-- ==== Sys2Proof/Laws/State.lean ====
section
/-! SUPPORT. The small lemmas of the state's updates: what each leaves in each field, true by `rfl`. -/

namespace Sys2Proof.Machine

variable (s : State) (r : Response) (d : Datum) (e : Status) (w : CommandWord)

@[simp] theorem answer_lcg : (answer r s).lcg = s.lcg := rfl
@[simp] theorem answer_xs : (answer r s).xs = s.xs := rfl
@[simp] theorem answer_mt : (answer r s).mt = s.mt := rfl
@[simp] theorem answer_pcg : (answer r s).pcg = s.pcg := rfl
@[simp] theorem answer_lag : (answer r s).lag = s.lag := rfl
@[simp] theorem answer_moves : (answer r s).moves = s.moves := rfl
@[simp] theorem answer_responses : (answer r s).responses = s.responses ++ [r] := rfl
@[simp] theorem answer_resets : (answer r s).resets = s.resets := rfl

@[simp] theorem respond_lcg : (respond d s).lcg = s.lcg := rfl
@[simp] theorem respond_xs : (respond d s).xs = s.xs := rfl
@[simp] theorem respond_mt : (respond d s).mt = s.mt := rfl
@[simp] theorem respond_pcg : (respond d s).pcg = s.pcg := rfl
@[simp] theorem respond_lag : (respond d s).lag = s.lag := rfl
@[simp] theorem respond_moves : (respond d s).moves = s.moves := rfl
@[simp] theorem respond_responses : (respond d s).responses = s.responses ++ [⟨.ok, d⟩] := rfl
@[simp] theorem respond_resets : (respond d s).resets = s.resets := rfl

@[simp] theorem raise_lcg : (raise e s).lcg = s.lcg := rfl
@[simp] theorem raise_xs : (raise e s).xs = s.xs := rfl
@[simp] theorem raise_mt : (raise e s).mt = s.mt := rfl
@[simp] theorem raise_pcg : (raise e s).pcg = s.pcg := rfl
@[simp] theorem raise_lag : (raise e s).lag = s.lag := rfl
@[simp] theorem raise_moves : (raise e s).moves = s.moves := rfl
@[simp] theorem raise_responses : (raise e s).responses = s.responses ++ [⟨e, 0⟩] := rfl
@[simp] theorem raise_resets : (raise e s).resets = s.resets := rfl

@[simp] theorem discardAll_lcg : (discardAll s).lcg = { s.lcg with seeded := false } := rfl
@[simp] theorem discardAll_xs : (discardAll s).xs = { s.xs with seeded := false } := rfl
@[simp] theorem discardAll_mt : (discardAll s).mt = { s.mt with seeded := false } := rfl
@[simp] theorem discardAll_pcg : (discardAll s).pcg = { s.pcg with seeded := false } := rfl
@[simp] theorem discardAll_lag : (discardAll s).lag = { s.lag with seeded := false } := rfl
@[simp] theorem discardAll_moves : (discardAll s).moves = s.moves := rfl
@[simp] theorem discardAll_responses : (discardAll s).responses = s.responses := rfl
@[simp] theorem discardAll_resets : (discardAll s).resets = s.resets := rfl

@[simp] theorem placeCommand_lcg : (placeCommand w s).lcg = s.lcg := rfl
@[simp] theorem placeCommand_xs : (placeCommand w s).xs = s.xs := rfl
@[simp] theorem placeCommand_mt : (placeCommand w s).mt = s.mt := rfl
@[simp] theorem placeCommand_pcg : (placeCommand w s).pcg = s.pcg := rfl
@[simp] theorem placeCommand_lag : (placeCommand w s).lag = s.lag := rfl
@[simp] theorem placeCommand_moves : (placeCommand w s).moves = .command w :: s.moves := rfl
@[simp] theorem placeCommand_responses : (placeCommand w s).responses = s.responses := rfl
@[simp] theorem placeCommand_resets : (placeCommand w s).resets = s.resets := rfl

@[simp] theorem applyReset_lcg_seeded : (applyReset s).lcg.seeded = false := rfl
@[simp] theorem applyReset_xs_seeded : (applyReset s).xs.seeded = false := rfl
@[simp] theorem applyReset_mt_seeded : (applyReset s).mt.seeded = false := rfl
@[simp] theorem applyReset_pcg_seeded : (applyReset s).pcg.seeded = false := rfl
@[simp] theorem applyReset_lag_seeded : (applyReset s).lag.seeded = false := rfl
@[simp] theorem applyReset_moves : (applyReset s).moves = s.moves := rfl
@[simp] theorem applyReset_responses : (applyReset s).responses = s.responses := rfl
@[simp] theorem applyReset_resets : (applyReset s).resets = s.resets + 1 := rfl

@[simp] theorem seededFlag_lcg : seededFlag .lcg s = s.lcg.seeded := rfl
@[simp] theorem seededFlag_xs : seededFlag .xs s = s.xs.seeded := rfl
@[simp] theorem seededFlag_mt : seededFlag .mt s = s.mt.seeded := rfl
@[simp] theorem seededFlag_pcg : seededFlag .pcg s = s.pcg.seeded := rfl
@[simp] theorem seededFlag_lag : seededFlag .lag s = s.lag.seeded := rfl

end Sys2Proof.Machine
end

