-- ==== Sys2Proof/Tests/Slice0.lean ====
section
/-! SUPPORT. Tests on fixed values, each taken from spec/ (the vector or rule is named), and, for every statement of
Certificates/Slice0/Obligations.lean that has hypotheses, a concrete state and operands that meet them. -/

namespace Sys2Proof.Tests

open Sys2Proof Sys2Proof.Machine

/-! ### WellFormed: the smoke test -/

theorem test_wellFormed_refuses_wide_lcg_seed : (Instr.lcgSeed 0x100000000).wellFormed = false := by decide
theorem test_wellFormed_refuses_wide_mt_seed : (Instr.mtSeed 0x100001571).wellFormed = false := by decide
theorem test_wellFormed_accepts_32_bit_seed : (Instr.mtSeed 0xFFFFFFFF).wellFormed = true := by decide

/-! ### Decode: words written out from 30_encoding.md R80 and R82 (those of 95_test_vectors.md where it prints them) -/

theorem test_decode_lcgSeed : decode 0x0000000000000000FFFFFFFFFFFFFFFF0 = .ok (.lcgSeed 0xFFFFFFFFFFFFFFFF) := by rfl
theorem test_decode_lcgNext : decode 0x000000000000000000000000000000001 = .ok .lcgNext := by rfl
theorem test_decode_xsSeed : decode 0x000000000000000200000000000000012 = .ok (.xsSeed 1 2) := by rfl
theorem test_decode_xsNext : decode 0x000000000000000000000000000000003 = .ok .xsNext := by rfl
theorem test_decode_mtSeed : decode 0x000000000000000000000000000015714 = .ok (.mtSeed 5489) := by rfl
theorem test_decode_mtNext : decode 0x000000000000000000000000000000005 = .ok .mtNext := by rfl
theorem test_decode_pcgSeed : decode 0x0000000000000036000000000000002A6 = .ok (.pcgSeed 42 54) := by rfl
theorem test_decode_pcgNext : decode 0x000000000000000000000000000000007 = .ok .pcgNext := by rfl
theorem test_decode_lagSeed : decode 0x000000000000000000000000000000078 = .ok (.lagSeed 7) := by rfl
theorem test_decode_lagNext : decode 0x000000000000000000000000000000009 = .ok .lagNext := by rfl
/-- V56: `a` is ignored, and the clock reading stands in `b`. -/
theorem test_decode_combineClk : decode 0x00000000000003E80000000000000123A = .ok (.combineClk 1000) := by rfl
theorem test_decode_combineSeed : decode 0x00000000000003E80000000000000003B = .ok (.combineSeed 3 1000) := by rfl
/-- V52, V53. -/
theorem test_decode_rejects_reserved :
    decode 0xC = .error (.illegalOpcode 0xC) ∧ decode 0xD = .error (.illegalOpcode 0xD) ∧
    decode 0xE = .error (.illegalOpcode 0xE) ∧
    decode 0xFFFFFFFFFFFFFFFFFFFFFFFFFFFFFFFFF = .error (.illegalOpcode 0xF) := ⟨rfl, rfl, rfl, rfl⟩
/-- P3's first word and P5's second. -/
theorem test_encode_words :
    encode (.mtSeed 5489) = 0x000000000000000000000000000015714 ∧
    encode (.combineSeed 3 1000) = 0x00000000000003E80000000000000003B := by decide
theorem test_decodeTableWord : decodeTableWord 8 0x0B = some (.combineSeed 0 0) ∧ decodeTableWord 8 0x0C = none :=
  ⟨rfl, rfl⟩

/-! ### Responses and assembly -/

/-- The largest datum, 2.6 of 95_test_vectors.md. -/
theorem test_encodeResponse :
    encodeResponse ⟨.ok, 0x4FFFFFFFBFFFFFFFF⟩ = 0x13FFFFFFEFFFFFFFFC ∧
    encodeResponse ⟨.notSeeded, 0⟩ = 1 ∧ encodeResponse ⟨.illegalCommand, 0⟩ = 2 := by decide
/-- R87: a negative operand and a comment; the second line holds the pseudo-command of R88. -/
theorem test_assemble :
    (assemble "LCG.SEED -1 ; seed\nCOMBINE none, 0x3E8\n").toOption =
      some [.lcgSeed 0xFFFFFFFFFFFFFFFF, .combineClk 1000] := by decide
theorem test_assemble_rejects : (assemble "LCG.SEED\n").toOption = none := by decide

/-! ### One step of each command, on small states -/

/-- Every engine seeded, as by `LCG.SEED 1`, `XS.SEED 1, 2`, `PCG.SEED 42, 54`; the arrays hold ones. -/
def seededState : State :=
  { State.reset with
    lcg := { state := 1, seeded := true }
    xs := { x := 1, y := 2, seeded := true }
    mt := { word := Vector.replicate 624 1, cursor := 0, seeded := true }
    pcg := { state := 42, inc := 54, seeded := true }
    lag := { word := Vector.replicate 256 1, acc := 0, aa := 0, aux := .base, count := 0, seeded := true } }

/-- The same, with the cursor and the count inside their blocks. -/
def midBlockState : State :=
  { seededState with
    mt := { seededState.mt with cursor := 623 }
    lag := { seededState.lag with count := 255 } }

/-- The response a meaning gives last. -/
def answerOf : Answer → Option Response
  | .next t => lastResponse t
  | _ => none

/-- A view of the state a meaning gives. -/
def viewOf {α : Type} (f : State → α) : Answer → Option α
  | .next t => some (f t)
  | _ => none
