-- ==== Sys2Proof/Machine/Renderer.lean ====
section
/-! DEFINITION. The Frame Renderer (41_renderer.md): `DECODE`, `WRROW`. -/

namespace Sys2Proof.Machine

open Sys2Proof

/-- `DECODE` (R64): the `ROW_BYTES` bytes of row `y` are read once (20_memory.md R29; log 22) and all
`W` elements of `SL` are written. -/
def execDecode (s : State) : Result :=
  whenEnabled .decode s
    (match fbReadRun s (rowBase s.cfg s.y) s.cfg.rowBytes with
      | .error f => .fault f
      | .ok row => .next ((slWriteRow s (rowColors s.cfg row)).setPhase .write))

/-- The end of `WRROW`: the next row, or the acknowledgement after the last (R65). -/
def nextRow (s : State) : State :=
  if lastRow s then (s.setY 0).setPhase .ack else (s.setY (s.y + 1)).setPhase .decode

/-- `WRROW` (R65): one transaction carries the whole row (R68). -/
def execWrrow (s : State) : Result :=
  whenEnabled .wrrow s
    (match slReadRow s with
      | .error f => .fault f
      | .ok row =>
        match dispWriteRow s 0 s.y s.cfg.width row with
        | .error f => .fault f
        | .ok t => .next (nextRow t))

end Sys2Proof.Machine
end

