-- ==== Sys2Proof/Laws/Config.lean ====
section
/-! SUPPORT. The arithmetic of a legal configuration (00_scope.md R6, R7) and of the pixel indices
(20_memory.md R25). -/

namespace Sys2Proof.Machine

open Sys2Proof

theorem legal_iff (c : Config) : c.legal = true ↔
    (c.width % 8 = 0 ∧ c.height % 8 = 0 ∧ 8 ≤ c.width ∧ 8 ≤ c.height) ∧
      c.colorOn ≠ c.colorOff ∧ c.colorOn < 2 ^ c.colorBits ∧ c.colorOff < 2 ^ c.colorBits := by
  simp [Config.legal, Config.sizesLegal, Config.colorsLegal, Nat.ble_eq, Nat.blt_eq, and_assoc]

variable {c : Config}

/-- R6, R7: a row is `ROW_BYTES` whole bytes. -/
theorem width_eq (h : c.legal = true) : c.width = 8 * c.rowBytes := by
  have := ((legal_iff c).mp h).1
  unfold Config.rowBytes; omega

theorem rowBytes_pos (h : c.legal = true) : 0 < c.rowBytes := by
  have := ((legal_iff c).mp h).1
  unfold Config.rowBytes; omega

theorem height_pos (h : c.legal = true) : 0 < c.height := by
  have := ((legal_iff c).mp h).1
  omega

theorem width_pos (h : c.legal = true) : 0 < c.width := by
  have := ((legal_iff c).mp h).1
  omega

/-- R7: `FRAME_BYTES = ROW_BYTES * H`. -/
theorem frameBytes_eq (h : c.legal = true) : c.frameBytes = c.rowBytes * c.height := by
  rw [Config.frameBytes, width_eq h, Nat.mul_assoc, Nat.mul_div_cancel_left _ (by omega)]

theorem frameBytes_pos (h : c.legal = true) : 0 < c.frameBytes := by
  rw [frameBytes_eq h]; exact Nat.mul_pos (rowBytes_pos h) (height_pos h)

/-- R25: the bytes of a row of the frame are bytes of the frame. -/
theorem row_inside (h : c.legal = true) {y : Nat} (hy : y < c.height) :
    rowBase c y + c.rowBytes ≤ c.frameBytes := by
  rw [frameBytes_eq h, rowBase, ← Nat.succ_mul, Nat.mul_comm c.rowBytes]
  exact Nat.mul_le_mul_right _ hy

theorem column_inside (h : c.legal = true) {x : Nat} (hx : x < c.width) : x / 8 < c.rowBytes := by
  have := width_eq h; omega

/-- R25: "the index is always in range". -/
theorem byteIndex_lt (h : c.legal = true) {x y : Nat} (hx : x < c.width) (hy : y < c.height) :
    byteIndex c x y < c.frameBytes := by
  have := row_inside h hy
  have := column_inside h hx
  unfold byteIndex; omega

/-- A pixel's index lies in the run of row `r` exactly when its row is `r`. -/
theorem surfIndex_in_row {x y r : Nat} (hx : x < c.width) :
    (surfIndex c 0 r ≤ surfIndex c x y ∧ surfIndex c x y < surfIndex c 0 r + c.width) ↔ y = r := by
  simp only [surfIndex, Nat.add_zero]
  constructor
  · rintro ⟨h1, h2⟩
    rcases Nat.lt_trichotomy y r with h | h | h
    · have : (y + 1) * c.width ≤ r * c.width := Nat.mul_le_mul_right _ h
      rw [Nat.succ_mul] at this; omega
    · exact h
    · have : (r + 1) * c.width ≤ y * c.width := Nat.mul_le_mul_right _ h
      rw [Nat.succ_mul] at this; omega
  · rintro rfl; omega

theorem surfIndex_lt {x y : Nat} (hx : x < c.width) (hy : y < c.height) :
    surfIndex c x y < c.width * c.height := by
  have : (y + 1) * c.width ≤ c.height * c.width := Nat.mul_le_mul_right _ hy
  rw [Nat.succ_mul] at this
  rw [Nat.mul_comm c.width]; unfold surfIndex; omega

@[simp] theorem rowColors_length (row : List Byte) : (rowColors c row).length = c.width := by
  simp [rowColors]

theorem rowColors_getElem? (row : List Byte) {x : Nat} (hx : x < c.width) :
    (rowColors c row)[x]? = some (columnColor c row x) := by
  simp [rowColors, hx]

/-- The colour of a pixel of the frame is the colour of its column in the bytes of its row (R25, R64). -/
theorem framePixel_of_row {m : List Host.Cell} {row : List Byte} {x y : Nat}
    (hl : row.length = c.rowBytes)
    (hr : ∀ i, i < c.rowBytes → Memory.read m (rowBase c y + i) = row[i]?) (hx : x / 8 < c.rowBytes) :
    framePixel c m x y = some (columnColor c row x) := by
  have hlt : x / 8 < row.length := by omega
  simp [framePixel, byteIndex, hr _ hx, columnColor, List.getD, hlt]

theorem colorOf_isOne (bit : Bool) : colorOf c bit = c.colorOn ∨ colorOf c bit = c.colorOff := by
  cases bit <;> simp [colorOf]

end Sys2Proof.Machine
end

# WORK INSTRUCTIONS
The response must contain every line from the listing above in which the string "Renderer" appears.

# ANSWER BOX
-- ==== Sys2Proof/Machine/Renderer.lean ====
/-! DEFINITION. The Frame Renderer (41_renderer.md): `DECODE`, `WRROW`. -/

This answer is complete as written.